Stored data:
"""

/-- R271: a value outside Table 8.1. -/
def volConfigBad (d : Bytes) : Bool :=
  let fl := leAt d 1 1
  let bshift := leAt d 0x30 1
  decide (2 < leAt d 0 1) || decide (16 ≤ fl) || (decide (4100 ≤ leAt d 2 2) && leAt d 2 2 != 0xFFFF) || decide (4096 ≤ leAt d 4 2) ||
  decide ((if fl.testBit vfRemote then 256 else 16) ≤ leAt d 6 2) || leAt d 8 4 == 0 || leAt d 8 4 == 0xFFFFFFFF ||
  decide (2 ^ 20 ≤ leAt d 0x0C 4) || leAt d 0x10 8 == 0 || decide (leAt d 0x20 4 < 256) ||
  !(bshift == 0 || (bshift == 3 && fl.testBit vfBs4k)) || !isZero (sliceB d 0x31 15)

def execVolSet (s : State) : Host.Outcome State Fault Refusal :=
  if s.volRuns 1 = false then .next s
  else
    let v := s.volIndex
    let d := s.volData
    let fl := leAt d 1 1
    let badSess : Bool := fl.testBit vfEncrypt && (match s.sessPlain (leAt d 0x0C 4 % 2 ^ 20) with
      | some p => sKind p != 1 || sTenant p != leAt d 4 2 || sFlag p fSector != fl.testBit vfBs4k
      | none => true)
    if s.volState v = volOnline then .next (s.volDone (stRange, wdBusy))
    else if volConfigBad d then .next (s.volDone (stMalformed, wdConfig))
    else if badSess then .next (s.volDone (stAccessDenied, wdCipher))
    else
      let c := toLE 1 volOffline ++ sliceB d 1 0x23 ++ toLE 4 (s.vol v 0x24 4) ++ toLE 8 (s.vol v 0x28 8) ++ sliceB d 0x30 16
      .next ((s.devWrite (s.volAddr v) c).volDone (stOk, 0))

/-- VOL_ONLINE: the outcome on a volume. -/
def State.bringOnline (s : State) (v : Nat) : (Nat × Nat) × State :=
  if s.volState v = volOffline ∧ !s.welt.offline.any (fun x => x.1 == v) then ((stOk, 0), s.setVol v 0 1 volOnline) else ((stRange, wdBusy), s)

def execVolOnline (s : State) : Host.Outcome State Fault Refusal :=
  if s.volRuns 2 then .next (let (r, s) := s.bringOnline s.volIndex; s.volDone r) else .next s

/-- R271: VOL_OFFLINE of a volume begins, for WELT_VOL_CMD or an admin job; false from UNUSED. -/
def State.takeOffline (s : State) (v : Nat) (who : Option (Nat × Nat)) : Bool × State :=
  if s.volState v = volUnused then (false, s)
  else (true, (s.setVol v 0 1 volOffline).setWelt { (s.setVol v 0 1 volOffline).welt with offline := s.welt.offline ++ [(v, who)] })

def execVolOffline (s : State) : Host.Outcome State Fault Refusal :=
  if s.volRuns 3 = false ∨ s.welt.offline.any (fun x => x.2.isNone) then .next s
  else match s.takeOffline s.volIndex none with
    | (true, s) => .next s
    | (false, s) => .next (s.volDone (stRange, wdBusy))

/-- R271: a VOL_OFFLINE is done once the volume's started commands have completed and its pages are released, or IO_TIMEOUT has
passed for those that the backing has not answered. -/
def execVolOfflineDone (v : Nat) (s : State) : Host.Outcome State Fault Refusal :=
  let s := s.weltSweep
  match s.welt.offline.find? (fun x => x.1 == v) with
  | none => .next s
  | some x =>
    if s.welt.cmds.any (fun c => c.vol == v && c.stage == .started) ∨ s.vol v 0x24 4 ≠ 0 then .next s
    else
      let s := s.setWelt { s.welt with offline := s.welt.offline.erase x }
      match x.2 with
      | none => .next (s.volDone (stOk, 0))
      | some (n, first) =>
        match s.liveJob n first with
        | some j => .next (s.endStorage n j stOk 0 0 0 0 false true noErr)
        | none => .next s
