-- ==== Sys2Proof/Machine/Slots.lean ====
section
/-! DEFINITION. Eyelet slots (chapter 10): presence, power, the attention button, link training and private enumeration,
and containment. -/

namespace Sys2Proof.Machine

open Sys2Proof

/-! ### Containment (R339, R340) -/

def ccSurprise : Nat := 1
def ccLinkDown : Nat := 2
def ccPowerFault : Nat := 3
def ccUncorrectable : Nat := 4
def ccTopology : Nat := 5
def ccFence : Nat := 6
def ccOperator : Nat := 7

/-- The half of the unit that a transaction of a window belongs to. -/
def State.ownerHalf (s : State) : TxOwner → Nat
  | .job n _ => ((s.wq? n).map (fun w => w.home)).getD 0
  | .dev tid => halfOfMule (muleOf (spOf tid))
  | .cipher id => ((s.cipher.jobs.find? (fun (j : CipherJob) => j.id == id)).map (fun j => j.half)).getD 0
  | .packet id => ((AMap.get? s.net.pkts id).map (fun p => p.half)).getD 0

/-- R340, step 2: windows of a port that name a link lose VALID, those of a commit that awaits its swap included. -/
def State.voidWins (s : State) (l : Nat) : State :=
  let p := l / 4
  let s := ((List.range 256).filter (fun w => (s.activeWin p w).valid && (s.activeWin p w).link == l)).foldl
    (fun s w => s.setWord (actAddr p w) (setBits (s.word (actAddr p w)) 63 63 0)) s
  let ws := if s.winPending p then (s.changingWins p).filter (fun w => (s.shadowWin p w).link == l) else []
  s.setEye { s.eye with lost := s.eye.lost ++ (ws.map (fun w => 256 * p + w)).filter (fun k => !s.eye.lost.contains k) }

/-- A link that was up is no longer. -/
def State.linkGone (s : State) (l : Nat) : State :=
  let s := s.wrIf (s.flag (F.EYELET_LINK_STATUS.UP l)) (F.EYELET_SLOT_STATUS.DLL_CHG l) 1
  (s.wr (F.EYELET_LINK_STATUS.UP l) 0).wr (F.EYELET_LINK_STATUS.WIDTH l) 0

/-- R340: the port stops the link, its windows lose VALID, its requests and transactions end, and Welt's volumes on it go. -/
def State.contain (s : State) (l cause : Nat) : State :=
  let n := (s.eye.reqs.filter (fun r => r.link == l)).length
  let s := ((s.setSlot l slContained).wr (F.EYELET_SLOT_STATUS.CAUSE l) cause).linkGone l
  let s := (s.wr (F.EYELET_DEV_ID.DEVICE l) 0).wr (F.EYELET_DEV_ID.VENDOR l) 0
  let s := s.voidWins l
  let s := (s.eye.inbound.filter (fun r => r.link == l)).foldl (fun s r => s.dropLegs r.leg.toList) s
  let s := s.setEye { s.eye with inbound := s.eye.inbound.filter (fun r => r.link != l) }
  let s := (s.eye.txs.filter (fun t => t.mapping.link == l)).foldl (fun s t =>
    if cause = ccFence ∧ s.ownerHalf t.owner = 0 then s.stopTx t stFencedSt edFenced else s.stopTx t stAborted edPeerLost) s
  let s := (s.count F.EYELET_STAT.PEER_LOST.CNT n).count F.EYELET_STAT.CONTAINMENTS.CNT 1
  (s.loseLink l).event eyeletEvq (eyeEvent 6 cause l)

/-- R339: a trigger contains a link in ACTIVE; later ones find it contained and are ignored. -/
def State.trigger (s : State) (l cause : Nat) : State := if s.slot l = slActive then s.contain l cause else s

/-! ### Slots (R334 to R338, R341) -/

/-- The link has a slot that its port drives: it exists, the output gate has opened (R329, R334), its domain is on and its half has
not fenced. -/
def State.slotServes (s : State) (l : Nat) : Bool :=
  s.locked && s.linkExists l && (s.rd F.POWER_DOM_STATUS.ON).testBit (52 + l / 4) && !(l / 8 == 1 && s.haltedB)

def picOn : Nat := 1
def picBlink : Nat := 2
def picOff : Nat := 3

/-- The slot outputs: bit 0 EYE_PWR_EN, bit 1 EYE_PERST_N. -/
def State.setPins (s : State) (l : Nat) (pwr perst : Bool) : State :=
  s.setEye { s.eye with pins := AMap.setD 0 s.eye.pins l ((if pwr then 1 else 0) + (if perst then 2 else 0)) }

def State.pinPwr (s : State) (l : Nat) : Bool := (AMap.getD s.eye.pins l 0).testBit 0
def State.pinPerst (s : State) (l : Nat) : Bool := (AMap.getD s.eye.pins l 0).testBit 1

/-- A link enters a timed state now. -/
def State.slotSince (s : State) (l : Nat) : State := s.setEye { s.eye with since := AMap.set s.eye.since l s.clk.time }

/-- R338: an indicator is lit by its setting at a time: on, or in the first half of a second of a 1 Hz blink; 0b00 and 0b11 are off.
That a blink begins each second after POWER reset is the model's choice (log entry 164). -/
def indicatorLit (v time : Nat) : Bool := v == picOn || v == picBlink && decide (time % msec 1000 < msec 500)

/-- R334, R338: EYE_PWR_LED and EYE_ATTN_LED, low until the output gate opens. -/
def State.pwrLed (s : State) (l : Nat) : Bool := s.locked && indicatorLit (s.rd (F.EYELET_SLOT_CTRL.PIC l)) s.clk.time
def State.attnLed (s : State) (l : Nat) : Bool := s.locked && indicatorLit (s.rd (F.EYELET_SLOT_CTRL.AIC l)) s.clk.time

/-- Table 14.2: EYE_REFCLK of a link is driven from POWERING until power is removed. -/
def State.eyeRefclk (s : State) (l : Nat) : Bool := s.pinPwr l

/-- R337, R338: the part sets the Power Indicator at a transition; while an attention period makes it blink, the setting is the one that
stands after the period. -/
def State.setPic (s : State) (l v : Nat) : State :=
  match AMap.get? s.eye.attn l with
  | some (t, _) => s.setEye { s.eye with attn := AMap.set s.eye.attn l (t, v) }
  | none => s.wr (F.EYELET_SLOT_CTRL.PIC l) v

/-- R335: power comes on and the slot enters POWERING. -/
def State.powerSlot (s : State) (l : Nat) : State := (((s.setPins l true false).setPic l picBlink).setSlot l slPowering).slotSince l

/-- R335: POWERING or TRAINING ends without a link: both outputs low, indicator off, to EMPTY or PRESENT. -/
def State.unpower (s : State) (l : Nat) : State :=
  let s := ((s.setPins l false false).setPic l picOff).linkGone l
  (s.setEye { s.eye with offAt := AMap.del s.eye.offAt l }).setSlot l (if s.flag (F.EYELET_SLOT_STATUS.PRESENT l) then slPresent else slEmpty)

/-- R335: presence has been stable for 20 ms. -/
def execPresenceDetect (l : Nat) (s : State) : Host.Outcome State Fault Refusal :=
  if s.slotServes l = false ∨ s.flag (F.EYELET_SLOT_STATUS.PRESENT l) then .next s
  else
    let s := (s.wr (F.EYELET_SLOT_STATUS.PRESENT l) 1).wr (F.EYELET_SLOT_STATUS.PRESENCE_CHG l) 1
    if s.slot l ≠ slEmpty then .next s
    else
      let s := (s.setSlot l slPresent).event eyeletEvq (eyeEvent 1 0 l)
      .next (if s.flag (F.EYELET_SLOT_CTRL.AUTO_PWR l) then s.powerSlot l else s)

/-- R335, R339: presence has been lost for 10 us. -/
def execPresenceLoss (l : Nat) (s : State) : Host.Outcome State Fault Refusal :=
  if s.slotServes l = false ∨ s.flag (F.EYELET_SLOT_STATUS.PRESENT l) = false then .next s
  else
    let s := (s.wr (F.EYELET_SLOT_STATUS.PRESENT l) 0).wr (F.EYELET_SLOT_STATUS.PRESENCE_CHG l) 1
    let k := s.slot l
    .next (if k = slPresent then (s.setSlot l slEmpty).event eyeletEvq (eyeEvent 2 0 l)
      else if k = slPowering ∨ k = slTraining then s.unpower l
      else s.trigger l ccSurprise)

/-- R335, R336: PWR_ON; ignored in a state other than PRESENT. -/
def State.pwrOn (s : State) (l : Nat) : State := if s.slotServes l ∧ s.slot l = slPresent then s.powerSlot l else s

/-- R341: PWR_OFF contains an ACTIVE link and drives EYE_PERST_N low; EYE_PWR_EN follows 1 ms later. -/
def State.pwrOff (s : State) (l : Nat) : State :=
  if s.slotServes l = false ∨ s.slot l ≤ slPresent ∨ (AMap.get? s.eye.offAt l).isSome then s
  else
    let s := (s.trigger l ccOperator).setPins l (s.pinPwr l) false
    s.setEye { s.eye with offAt := AMap.set s.eye.offAt l s.clk.time }

def execPwrOn (l : Nat) (s : State) : Host.Outcome State Fault Refusal := .next (s.pwrOn l)

def execPwrOff (l : Nat) (s : State) : Host.Outcome State Fault Refusal := .next (s.pwrOff l)

/-- R341: 1 ms after PWR_OFF the power goes, and the slot is PRESENT or EMPTY. -/
def execPwrOffPowerDrop (l : Nat) (s : State) : Host.Outcome State Fault Refusal :=
  match AMap.get? s.eye.offAt l with
  | none => .next s
  | some t =>
    if s.clk.time < t + msec 1 then .next s
    else
      let s := (s.setEye { s.eye with offAt := AMap.del s.eye.offAt l }).setPins l false false
      let s := (s.wr (F.EYELET_SLOT_STATUS.CAUSE l) 0).linkGone l
      .next (s.setSlot l (if s.flag (F.EYELET_SLOT_STATUS.PRESENT l) then slPresent else slEmpty))

/-- R335: PWR_STABLE ms (0 acting as 1) after power on, EYE_PERST_N is released. -/
def execSlotPowerStable (l : Nat) (s : State) : Host.Outcome State Fault Refusal :=
  if s.slotServes l ∧ s.slot l = slPowering ∧ (AMap.get? s.eye.offAt l).isNone ∧
      AMap.getD s.eye.since l 0 + msec (max 1 (s.rd (F.EYELET_SLOT_CTRL.PWR_STABLE l))) ≤ s.clk.time then
    .next (((s.setPins l true true).setSlot l slTraining).slotSince l)
  else .next s

/-- R335, R336, R339: a slot power fault in a powered state. -/
def execPowerFault (l : Nat) (s : State) : Host.Outcome State Fault Refusal :=
  if s.slotServes l = false ∨ s.slot l ≤ slPresent then .next s
  else
    let s := (s.wr (F.EYELET_SLOT_STATUS.PWR_FAULT l) 1).wr (F.EYELET_SLOT_CTRL.AIC l) picOn
    let k := s.slot l
    .next (if k = slPowering ∨ k = slTraining then s.unpower l
      else (s.trigger l ccPowerFault).setPins l false (s.pinPerst l))

/-- R337: a press of the attention button. -/
def execAttentionButton (l : Nat) (s : State) : Host.Outcome State Fault Refusal :=
  if s.slotServes l = false then .next s
  else
    let s := s.wr (F.EYELET_SLOT_STATUS.ATTN_PRESSED l) 1
    if s.slot l ≠ slPresent ∧ s.slot l ≠ slActive then .next s
    else match AMap.get? s.eye.attn l with
      | some (_, pic) =>
        let s := s.setEye { s.eye with attn := AMap.del s.eye.attn l }
        .next (((s.wr (F.EYELET_SLOT_CTRL.PIC l) pic).wr (F.EYELET_SLOT_STATUS.ATTN_PENDING l) 0).event eyeletEvq (eyeEvent 4 0 l))
      | none =>
        let s := s.setEye { s.eye with attn := AMap.set s.eye.attn l (s.clk.time, s.rd (F.EYELET_SLOT_CTRL.PIC l)) }
        .next (((s.wr (F.EYELET_SLOT_CTRL.PIC l) picBlink).wr (F.EYELET_SLOT_STATUS.ATTN_PENDING l) 1).event eyeletEvq
          (eyeEvent 3 0 l))

/-- R337: the 5-second period of the attention button ends. -/
def execAttnRequest (l : Nat) (s : State) : Host.Outcome State Fault Refusal :=
  match AMap.get? s.eye.attn l with
  | none => .next s
  | some (t, pic) =>
    if s.clk.time < t + msec 5000 then .next s
    else
      let s := s.setEye { s.eye with attn := AMap.del s.eye.attn l }
      .next (((s.wr (F.EYELET_SLOT_CTRL.PIC l) pic).wr (F.EYELET_SLOT_STATUS.ATTN_PENDING l) 0).event eyeletEvq (eyeEvent 5 0 l))

/-! ### Links (R332, R339) -/

/-- R329: the lanes of a link of a port. -/
def State.eyeLanes (s : State) (p : Nat) : Nat :=
  let b := s.rd (F.EYELET_PORT_CFG.BIFUR p)
  if b = 1 then 8 else if b = 2 then 4 else 16

/-- R329, R330: the speeds and widths that a link can train to: SPEED codes 1 to 7, and 1, 2, 4, 8 or 16 lanes of those it has. -/
def State.eyeTrains (s : State) (l speed width : Nat) : Bool :=
  decide (1 ≤ speed) && decide (speed ≤ 7) && [1, 2, 4, 8, 16].contains width && decide (width ≤ s.eyeLanes (l / 4))

/-- R330: a link in TRAINING comes up, at the speed of its training capped by MAX_SPEED of its port, in flit mode where the device supports
it (`flit`) and always at 64 and 128 GT/s. None trains to a speed or width that the link does not have. -/
def execEyeletLinkUp (l : Nat) (flit : Bool) (speed width : Nat) (s : State) : Host.Outcome State Fault Refusal :=
  if s.slotServes l ∧ s.slot l = slTraining ∧ s.flag (F.EYELET_PORT_CFG.EN (l / 4)) ∧ (AMap.get? s.eye.offAt l).isNone ∧
      s.eyeTrains l speed width then
    let v := min speed (max 1 (s.rd (F.EYELET_PORT_CFG.MAX_SPEED (l / 4))))
    let s := (s.wr (F.EYELET_LINK_STATUS.UP l) 1).wr (F.EYELET_LINK_STATUS.FLIT l) (natB (flit || decide (6 ≤ v)))
    let s := s.wr (F.EYELET_LINK_STATUS.SPEED l) v
    .next ((s.wr (F.EYELET_LINK_STATUS.WIDTH l) width).wr (F.EYELET_SLOT_STATUS.DLL_CHG l) 1)
  else .next s

/-- R332: enumeration of a trained link ends: what it found is recorded and the slot is ACTIVE, or a topology that is not
enumerated contains the link. `bars` holds the EYELET_BARSZ words of the functions found, function 0 first. -/
def execEnumerationDone (l : Nat) (ok : Bool) (vendor device : Nat) (bars : List Nat) (s : State) :
    Host.Outcome State Fault Refusal :=
  if s.slotServes l ∧ s.slot l = slTraining ∧ s.flag (F.EYELET_LINK_STATUS.UP l) ∧ (AMap.get? s.eye.offAt l).isNone then
    if ok then
      let s := (s.wr (F.EYELET_DEV_ID.VENDOR l) vendor).wr (F.EYELET_DEV_ID.DEVICE l) device
      let s := (List.range 8).foldl (fun s f =>
        s.setWord (0x1701000 + 4 * (8 * l + f)) (match bars[f]? with | some w => w % 2 ^ 24 ||| 1 <<< 31 | none => 0)) s
      .next (((s.setSlot l slActive).setPic l picOn).event eyeletEvq (eyeEvent 7 0 l))
    else .next (s.contain l ccTopology)
  else .next s

/-- R335: no link up within 1,000 ms of TRAINING. -/
def execTrainingTimeout (l : Nat) (s : State) : Host.Outcome State Fault Refusal :=
  if s.slotServes l ∧ s.slot l = slTraining ∧ s.flag (F.EYELET_LINK_STATUS.UP l) = false ∧ (AMap.get? s.eye.offAt l).isNone ∧
      AMap.getD s.eye.since l 0 + msec 1000 ≤ s.clk.time then .next (s.contain l (Config.trainingCause l).toNat)
  else .next s

/-- R339: a link leaves L0 or L1 other than by PWR_OFF. -/
def execEyeletLinkDown (l : Nat) (s : State) : Host.Outcome State Fault Refusal :=
  if s.slotServes l = false ∨ s.flag (F.EYELET_LINK_STATUS.UP l) = false then .next s
  else if s.slot l = slActive then .next (s.contain l ccLinkDown)
  else .next (s.linkGone l)

/-- R339: AER reports an uncorrectable error. -/
def execAerUncorrectable (l : Nat) (s : State) : Host.Outcome State Fault Refusal :=
  if s.slotServes l ∧ s.flag (F.EYELET_SLOT_CTRL.DPC_UNCOR l) then .next (s.trigger l ccUncorrectable) else .next s

end Sys2Proof.Machine
end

"""

**Exercise:** What lines in the data include the string "ccSurprise"? Copy each one.

**Solution to the exercise:**
def ccSurprise : Nat := 1
      else s.trigger l ccSurprise)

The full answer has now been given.